** What you have to do **
Line by line, transcribe all of the entries exactly.

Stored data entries
──────────

/-! ### Canopy and the sync counters -/

/-- What decides a KEY_CONFIRM (R384): the chain, the signature, the generations and the peer policy. -/
abbrev keysOk (s : State) (m o : KeyOffer) (sig : List Nat) : Bool :=
  Config.chainValid o.chain rootKey && Config.ed448Verify (Config.chainKey o.chain) (offersDigest m o) sig && m.gen == o.gen
    && (!s.fon F.KEEP_CONF_CFG_CNP_POLICY 0 || s.mgmt.peers.contains (Config.chainSerial o.chain))

/-- CNP_START trains every used port or names why not, and CNP_STOP takes every port down (R331); PORT_TRAINED sends INIT,
and INIT_FRAME goes on to keying or fences with the first case of Table 13.1 (R308); KEY_OFFER answers with this end's
signature, KEY_CONFIRM keys the port or fences it with reason 5, and KEY_RENEWAL offers the next key (R313, R384);
PORT_DOWN discards buffers and key (R314); FENCE_RETRY trains again after 1 s; MODULE_FAULT fences both ports of a
cage (R451); CNP_COMMIT takes legal values and ignores others whole. -/
def Obligations.canopy_ports_train_key_and_fence : Prop :=
  (∀ (s : State),
    s.cnpStartReason = 0 →
    Does (.cnpStart) s (fun t => t.cnp.running = true ∧ (List.range 6).map t.port = (List.range 6).map (fun (p : Nat) =>
          if !portUsed s.dims p then 5 else if s.cnp.faulty.contains (p / 2) then 4
          else if s.port p = 3 || s.port p = 2 then s.port p else 1))) ∧
  (∀ (s : State) (r : Nat),
    s.cnpStartReason = r →
    r ≠ 0 →
    Does (.cnpStart) s (fun t => t.fget F.CNP_STATUS_START_REFUSED 0 = 1 ∧ t.fget F.CNP_STATUS_REASON 0 = r ∧ t.cnp = s.cnp)) ∧
  (∀ (s : State),
    Does (.cnpStop) s (fun t => t.cnp.running = false ∧ (List.range 6).map t.port = (List.range 6).map (fun (p : Nat) => if s.port p = 5 then 5 else 0))) ∧
  (∀ (s : State) (p : Nat),
    p < 6 →
    s.port p = 1 →
    (s.cport p).trained = false →
    Does (.portTrained p) s (fun t => (t.cport p).trained = true ∧ t.out = s.out ++ [.canopy p 2 (s.initBytes p [])] ∧ t = { s with cnp := t.cnp, out := t.out })) ∧
  (∀ (s : State) (p : Nat) (i : InitInfo),
    p < 6 →
    s.port p = 1 →
    (s.cport p).trained = true →
    s.initReason p i = 0 →
    Does (.initFrame p i) s (fun t => t.port p = 2 ∧ t.fget F.CNP_PORT_PEER_VALID p = 1 ∧ t.fget F.CNP_PORT_PEER_DEVICE p = i.device % 2 ^ F.CNP_PORT_PEER_DEVICE.width ∧
        t.fget F.CNP_PORT_DELAY_RTT_NS p = i.rttNs % 2 ^ F.CNP_PORT_DELAY_RTT_NS.width ∧
        (t.cport p).credit = (List.range 6).map (fun (k : Nat) => (k, i.credits.getD k 0)) ∧ (t.cport p).mine.map (fun (o : KeyOffer) => (o.port, o.gen)) = some (p, 0) ∧
        t.free = s.free + 33)) ∧
  (∀ (s : State) (p r : Nat) (i : InitInfo),
    p < 6 →
    s.port p = 1 →
    (s.cport p).trained = true →
    s.initReason p i = r →
    r ≠ 0 →
    Does (.initFrame p i) s (fun t => t.port p = 4 ∧ t.fget F.CNP_PORT_STATUS_FENCE p = r ∧ t.fget F.CNP_STATUS_FENCE_SEEN 0 = 1 ∧ (t.cport p).fencedNs = s.ns)) ∧
  (∀ (s : State) (p : Nat) (m o : KeyOffer),
    p < 6 →
    s.port p = 2 →
    (s.cport p).mine = some m →
    Does (.keyOffer p o) s (fun t => (t.cport p).mine = some m ∧ (t.cport p).theirs = some o ∧
        t.out = s.out ++ [.canopy p 4 (Config.ed448Sign s.keep.ak (offersDigest m o))] ∧ t = { s with cnp := t.cnp, out := t.out })) ∧
  (∀ (s : State) (p : Nat) (m o : KeyOffer) (sig : List Nat),
    p < 6 →
    s.port p = 2 →
    (s.cport p).mine = some m →
    (s.cport p).theirs = some o →
    Does (.keyConfirm p sig) s (fun t => (keysOk s m o sig = true → t.port p = 3 ∧ (t.cport p).key = some (linkKeys (s.cport p).secret m o (offersDigest m o)) ∧
          (t.cport p).secret = 0 ∧ (t.cport p).mine = none ∧ (t.cport p).theirs = none) ∧
        (keysOk s m o sig = false → t.port p = 4 ∧ t.fget F.CNP_PORT_STATUS_FENCE p = 5 ∧ (t.cport p).key = none))) ∧
  (∀ (s : State) (p : Nat) (k : LinkKey),
    p < 6 →
    s.port p = 3 →
    (s.cport p).key = some k →
    (s.cport p).mine = none →
    (s.cport p).keyedNs + 3600000000000 ≤ s.ns →
    Does (.keyRenewal p) s (fun t => (t.cport p).mine.map (fun (o : KeyOffer) => (o.device, o.port, o.gen)) = some (s.me, p, k.gen + 1) ∧ (t.cport p).key = some k ∧
        t.port p = 3 ∧ t = { s with cnp := t.cnp, out := t.out, free := s.free + 33 })) ∧
  (∀ (s : State) (p : Nat),
    p < 6 →
    s.port p = 4 →
    s.cnp.running = true →
    (s.cport p).fencedNs + 1000000000 ≤ s.ns →
    portUsed s.dims p = true →
    s.cnp.faulty.contains (p / 2) = false →
    Does (.fenceRetry p) s (fun t => t.port p = 1 ∧ t.fget F.CNP_PORT_STATUS_FENCE p = 0 ∧ (t.cport p).key = none)) ∧
  (∀ (s : State) (p : Nat),
    p < 6 →
    s.port p = 3 →
    Does (.portDown p) s (fun t => t.port p = (if s.cnp.running then 1 else 0) ∧ (t.cport p).key = none ∧ (t.cport p).unacked = [] ∧ (t.cport p).queues = [] ∧
        t.fget F.CNP_PORT_PEER_VALID p = 0)) ∧
  (∀ (s : State) (cage : Nat),
    cage < 3 →
    Does (.moduleFault cage true) s (fun t => t.cnp.faulty.contains cage = true ∧ [2 * cage, 2 * cage + 1].all (fun (p : Nat) =>
          if s.port p = 5 || s.port p = 0 then t.port p == s.port p else t.port p == 4 && t.fget F.CNP_PORT_STATUS_FENCE p == 6) = true)) ∧
  (∀ (s : State) (cage : Nat),
    cage < 3 →
    Does (.moduleFault cage false) s (fun t => t = { s with cnp := { s.cnp with faulty := s.cnp.faulty.filter (fun (c : Nat) => c != cage) } })) ∧
  (∀ (s : State) (a r d : Nat),
    s.staging F.CNP_CFG_ACK_TO_NS 0 = a →
    s.staging F.CNP_CFG_RECEIPT_TO_US 0 = r →
    s.staging F.CNP_DIGEST_CFG_PERIOD_MS 0 = d →
    1000 ≤ a ∧ a ≤ 10000 ∧ 4 ≤ r ∧ r ≤ 100 ∧ 10 ≤ d ∧ d ≤ 10000 →
    Does (.cnpCommit) s (fun t => t.fget F.CNP_CFG_ACK_TO_NS 0 = a ∧ t.fget F.CNP_CFG_RECEIPT_TO_US 0 = r ∧ t.fget F.CNP_DIGEST_CFG_PERIOD_MS 0 = d ∧ t = { s with fields := t.fields })) ∧
  (∀ (s : State),
    s.staging F.CNP_CFG_RECEIPT_TO_US 0 < 4 →
    Does (.cnpCommit) s (fun t => t.fget F.CNP_STATUS_CFG_INVALID 0 = 1 ∧ t.fget F.CNP_CFG_RECEIPT_TO_US 0 = s.fget F.CNP_CFG_RECEIPT_TO_US 0))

──────────

** Exercise answer **
/-! ### Canopy and the sync counters -/

/-- What decides a KEY_CONFIRM (R384): the chain, the signature, the generations and the peer policy. -/
abbrev keysOk (s : State) (m o : KeyOffer) (sig : List Nat) : Bool :=
  Config.chainValid o.chain rootKey && Config.ed448Verify (Config.chainKey o.chain) (offersDigest m o) sig && m.gen == o.gen
    && (!s.fon F.KEEP_CONF_CFG_CNP_POLICY 0 || s.mgmt.peers.contains (Config.chainSerial o.chain))

/-- CNP_START trains every used port or names why not, and CNP_STOP takes every port down (R331); PORT_TRAINED sends INIT,
and INIT_FRAME goes on to keying or fences with the first case of Table 13.1 (R308); KEY_OFFER answers with this end's
signature, KEY_CONFIRM keys the port or fences it with reason 5, and KEY_RENEWAL offers the next key (R313, R384);
PORT_DOWN discards buffers and key (R314); FENCE_RETRY trains again after 1 s; MODULE_FAULT fences both ports of a
cage (R451); CNP_COMMIT takes legal values and ignores others whole. -/
def Obligations.canopy_ports_train_key_and_fence : Prop :=
  (∀ (s : State),
    s.cnpStartReason = 0 →
    Does (.cnpStart) s (fun t => t.cnp.running = true ∧ (List.range 6).map t.port = (List.range 6).map (fun (p : Nat) =>
          if !portUsed s.dims p then 5 else if s.cnp.faulty.contains (p / 2) then 4
          else if s.port p = 3 || s.port p = 2 then s.port p else 1))) ∧
  (∀ (s : State) (r : Nat),
    s.cnpStartReason = r →
    r ≠ 0 →
    Does (.cnpStart) s (fun t => t.fget F.CNP_STATUS_START_REFUSED 0 = 1 ∧ t.fget F.CNP_STATUS_REASON 0 = r ∧ t.cnp = s.cnp)) ∧
  (∀ (s : State),
    Does (.cnpStop) s (fun t => t.cnp.running = false ∧ (List.range 6).map t.port = (List.range 6).map (fun (p : Nat) => if s.port p = 5 then 5 else 0))) ∧
  (∀ (s : State) (p : Nat),
    p < 6 →
    s.port p = 1 →
    (s.cport p).trained = false →
    Does (.portTrained p) s (fun t => (t.cport p).trained = true ∧ t.out = s.out ++ [.canopy p 2 (s.initBytes p [])] ∧ t = { s with cnp := t.cnp, out := t.out })) ∧
  (∀ (s : State) (p : Nat) (i : InitInfo),
    p < 6 →
    s.port p = 1 →
    (s.cport p).trained = true →
    s.initReason p i = 0 →
    Does (.initFrame p i) s (fun t => t.port p = 2 ∧ t.fget F.CNP_PORT_PEER_VALID p = 1 ∧ t.fget F.CNP_PORT_PEER_DEVICE p = i.device % 2 ^ F.CNP_PORT_PEER_DEVICE.width ∧
        t.fget F.CNP_PORT_DELAY_RTT_NS p = i.rttNs % 2 ^ F.CNP_PORT_DELAY_RTT_NS.width ∧
        (t.cport p).credit = (List.range 6).map (fun (k : Nat) => (k, i.credits.getD k 0)) ∧ (t.cport p).mine.map (fun (o : KeyOffer) => (o.port, o.gen)) = some (p, 0) ∧
        t.free = s.free + 33)) ∧
  (∀ (s : State) (p r : Nat) (i : InitInfo),
    p < 6 →
    s.port p = 1 →
    (s.cport p).trained = true →
    s.initReason p i = r →
    r ≠ 0 →
    Does (.initFrame p i) s (fun t => t.port p = 4 ∧ t.fget F.CNP_PORT_STATUS_FENCE p = r ∧ t.fget F.CNP_STATUS_FENCE_SEEN 0 = 1 ∧ (t.cport p).fencedNs = s.ns)) ∧
  (∀ (s : State) (p : Nat) (m o : KeyOffer),
    p < 6 →
    s.port p = 2 →
    (s.cport p).mine = some m →
    Does (.keyOffer p o) s (fun t => (t.cport p).mine = some m ∧ (t.cport p).theirs = some o ∧
        t.out = s.out ++ [.canopy p 4 (Config.ed448Sign s.keep.ak (offersDigest m o))] ∧ t = { s with cnp := t.cnp, out := t.out })) ∧
  (∀ (s : State) (p : Nat) (m o : KeyOffer) (sig : List Nat),
    p < 6 →
    s.port p = 2 →
    (s.cport p).mine = some m →
    (s.cport p).theirs = some o →
    Does (.keyConfirm p sig) s (fun t => (keysOk s m o sig = true → t.port p = 3 ∧ (t.cport p).key = some (linkKeys (s.cport p).secret m o (offersDigest m o)) ∧
          (t.cport p).secret = 0 ∧ (t.cport p).mine = none ∧ (t.cport p).theirs = none) ∧
        (keysOk s m o sig = false → t.port p = 4 ∧ t.fget F.CNP_PORT_STATUS_FENCE p = 5 ∧ (t.cport p).key = none))) ∧
  (∀ (s : State) (p : Nat) (k : LinkKey),
    p < 6 →
    s.port p = 3 →
    (s.cport p).key = some k →
    (s.cport p).mine = none →
    (s.cport p).keyedNs + 3600000000000 ≤ s.ns →
    Does (.keyRenewal p) s (fun t => (t.cport p).mine.map (fun (o : KeyOffer) => (o.device, o.port, o.gen)) = some (s.me, p, k.gen + 1) ∧ (t.cport p).key = some k ∧
        t.port p = 3 ∧ t = { s with cnp := t.cnp, out := t.out, free := s.free + 33 })) ∧
  (∀ (s : State) (p : Nat),
    p < 6 →
    s.port p = 4 →
    s.cnp.running = true →
    (s.cport p).fencedNs + 1000000000 ≤ s.ns →
    portUsed s.dims p = true →
    s.cnp.faulty.contains (p / 2) = false →
    Does (.fenceRetry p) s (fun t => t.port p = 1 ∧ t.fget F.CNP_PORT_STATUS_FENCE p = 0 ∧ (t.cport p).key = none)) ∧
  (∀ (s : State) (p : Nat),
    p < 6 →
    s.port p = 3 →
    Does (.portDown p) s (fun t => t.port p = (if s.cnp.running then 1 else 0) ∧ (t.cport p).key = none ∧ (t.cport p).unacked = [] ∧ (t.cport p).queues = [] ∧
        t.fget F.CNP_PORT_PEER_VALID p = 0)) ∧
  (∀ (s : State) (cage : Nat),
    cage < 3 →
    Does (.moduleFault cage true) s (fun t => t.cnp.faulty.contains cage = true ∧ [2 * cage, 2 * cage + 1].all (fun (p : Nat) =>
          if s.port p = 5 || s.port p = 0 then t.port p == s.port p else t.port p == 4 && t.fget F.CNP_PORT_STATUS_FENCE p == 6) = true)) ∧
  (∀ (s : State) (cage : Nat),
    cage < 3 →
    Does (.moduleFault cage false) s (fun t => t = { s with cnp := { s.cnp with faulty := s.cnp.faulty.filter (fun (c : Nat) => c != cage) } })) ∧
  (∀ (s : State) (a r d : Nat),
    s.staging F.CNP_CFG_ACK_TO_NS 0 = a →
    s.staging F.CNP_CFG_RECEIPT_TO_US 0 = r →
    s.staging F.CNP_DIGEST_CFG_PERIOD_MS 0 = d →
    1000 ≤ a ∧ a ≤ 10000 ∧ 4 ≤ r ∧ r ≤ 100 ∧ 10 ≤ d ∧ d ≤ 10000 →
    Does (.cnpCommit) s (fun t => t.fget F.CNP_CFG_ACK_TO_NS 0 = a ∧ t.fget F.CNP_CFG_RECEIPT_TO_US 0 = r ∧ t.fget F.CNP_DIGEST_CFG_PERIOD_MS 0 = d ∧ t = { s with fields := t.fields })) ∧
  (∀ (s : State),
    s.staging F.CNP_CFG_RECEIPT_TO_US 0 < 4 →
    Does (.cnpCommit) s (fun t => t.fget F.CNP_STATUS_CFG_INVALID 0 = 1 ∧ t.fget F.CNP_CFG_RECEIPT_TO_US 0 = s.fget F.CNP_CFG_RECEIPT_TO_US 0))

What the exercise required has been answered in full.